Stored data entries:

theorem witness_LaunchProgress :
    (let l : Launch := { launch0 with phase := .pending, cut := 0 }
     let s := { base with launches := [l] }
     s.mgmt.pkghlt = false ∧ s.launchAt 1 = some l ∧ l.credit = none ∧ l.cmpla = none ∧ l.ring = true ∧ l.deps = [] ∧ l.req = 0) ∧
    (let c := { base.slots[0] with seqs := [(3, none), (2, some 4), (1, some 0)], lastSeq := some 3 }
     c.judge 1 = .satisfied ∧ c.judge 2 = .fails ∧ c.judge 3 = .waits) ∧
    (let s := { base with launches := [launch0] }
     launch0.phase = .running ∧ launch0.cut = launch0.total ∧ s.storesOut 1 = false ∧ s.teams = []) ∧
    (let s := { base with slots := base.slots.set 0 { base.slots[0] with crbase := page, crsize := 12, heldEntries := [List.replicate 32 1] } }
     (s.slots[0].heldEntries.map (·.length)) = [32] ∧ ringSize s.slots[0].crsize = 4096 ∧ place (s.xlate 0 page.toNat .write) = some 0x200000 ∧
     Memory.wf s = true ∧ HeldPages s) := by decide +kernel

theorem witness_DeviceLaunches :
    (let s := withRegs base [(1, page), (2, page + 1)]
     InBounds s [1] ∧ Plain s s.who ∧ (s.me.rs 1).toNat % 64 = 0 ∧ s.me.launches < 8 ∧ Trappable s ∧ (s.me.rs 2).toNat % 64 ≠ 0 ∧
     s.me.barown.getLsbD 63 = false ∧ (barred Barrier.reset).me.barown.getLsbD 63 = true ∧ s.launches = [] ∧ s.liveLaunches s.me.slot < 256 ∧
     Unposted s) ∧
    8 ≤ (onMe base fun x => { x with launches := 8 }).me.launches ∧
    256 ≤ ({ base with launches := List.replicate 256 launch0 } : State).liveLaunches 0 := by decide +kernel

/-- A device-side record has sequence number 0; the ring's record, with 1, is malformed there. -/
theorem witness_DeviceLaunches_record :
    (let s := poke (ringed 1 2 128) [(8, [0])]
     match (s.setCtx s.who (passed s s.me 8)).slotRead 0 page.toNat 128 with
      | (s1, some bs) => (s1.readKernel 0 false 0 bs).2.isSome
      | _ => false) = true ∧
    (let s := ringed 1 2 128
     match (s.setCtx s.who (passed s s.me 8)).slotRead 0 page.toNat 128 with
      | (s1, some bs) => (s1.readKernel 0 false 0 bs).2.isNone
      | _ => false) = true := by decide +kernel

/-- A running launch whose second team waits to be cut, beside its first. -/
def uncut : State :=
  onMe { base with launches := [{ launch0 with total := 2 }], teams := [team0], nextId := 9 } fun x => { x with team := some 1 }

theorem witness_TeamPlacements :
    (base.choosePlace base.served []).isNone = true ∧
    ((uncut.choosePlace uncut.served []).any fun p => p.1.team.isNone && uncut.partsFree p.1.launch p.2.2 &&
      (uncut.spoiledSets p.1.launch p.2.2).2.isEmpty) = true := by decide +kernel

/-- A set that has failed its check once and fails it again, as the free value allows. -/
theorem witness_TeamPlacements_spoiled (s : State) (l : Launch) (p : Part) (e : Fin 4) (he : (s.core p.core).empty = true)
    (hc : ((s.core p.core).takePlane l e).2 = true) (hf : Config.planeFails s.fresh = true) :
    s.spoiledSets l [p] = ({ s with fresh := s.fresh + 1 }, [p.core]) := by
  have h : ((List.finRange 4).any fun e => ((s.core p.core).takePlane l e).2) = true := List.any_eq_true.mpr ⟨e, List.mem_finRange e, hc⟩
  simp [State.spoiledSets, he, h, hf]

/-- A swapped team whose record lies at the placed page. -/
theorem witness_TeamPlacements_resume :
    (let tm := { team0 with phase := .swapped, members := [.nowhere], seam := some { addr := page.toNat, size := 4096, ctxs := [] } }
     let s := { uncut with launches := [launch0, { launch0 with id := 2 }], teams := [tm, { team0 with id := 2, launch := 2 }] }
     let s := onMe s fun x => { x with team := some 2 }
     ((s.choosePlace s.served []).any fun p => p.1.team == some tm && s.partsFree p.1.launch p.2.2 &&
       (s.spoiledSets p.1.launch p.2.2).2.isEmpty) = true ∧
     s.teamAt 1 = some tm ∧ (s.slotRead 0 page.toNat 4096).2.isSome = true) := by decide +kernel

theorem witness_QuantumExpiries :
    (let s := world [obj0] []
     s.teamAt 1 = some team0 ∧ (s.launchAt 1).isSome = true ∧ team0.phase = .placed ∧ team0.seam = none ∧ s.mgmt.pkghlt = false ∧
     s.gtc.toNat < team0.quantumFrom + team0.quantum ∧ s.rival team0 = false) ∧
    team0.quantumFrom + team0.quantum ≤ ({ base with gtc := 2000000 } : State).gtc.toNat ∧
    (let s := { world [obj0] [] with slots := base.slots.set 0 { base.slots[0] with seambase := page, seamsize := 0x100000 } }
     (s.findRoom 0 team0.seamBound) = some page.toNat) := by decide +kernel

/-- A second running launch that could take the placed team's place. -/
theorem witness_QuantumExpiries_rival :
    (let l : Launch := { launch0 with id := 2, seq := 2, cut := 0, slot := 1 }
     let s := { world [obj0] [] with launches := [launch0, l] }
     s.rival team0) = true := by decide +kernel

theorem witness_TeamSwaps :
    (let s := waiting (onMe (world [obj0] []) fun x => { x with pend := true }) (.gather 0)
     s.teamAt 1 = some team0 ∧ s.mgmt.pkghlt = false ∧ s.gatherComplete team0 = true ∧ s.epochFull team0 = none ∧ (∀ m ∈ team0.ranksAt, (s.ctxOf m.2).netStuck = false)) ∧
    (let tm := { team0 with phase := .quiescing }
     let s := { waiting (world [obj0] []) (.gather 0) with teams := [tm] }
     s.cycle ≤ tm.gatherAt + 65536 ∧ s.cutReached tm = true) ∧
    (let tm := { team0 with phase := .stopped }
     let s := { waiting (world [obj0] []) (.gather 0) with teams := [tm], cycle := 65537 }
     tm.gatherAt + 65536 < s.cycle) := by decide +kernel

* What needs to be done
Report the number of lines in the records that hold "swapped" and write no other words.

* Response for this exercise
2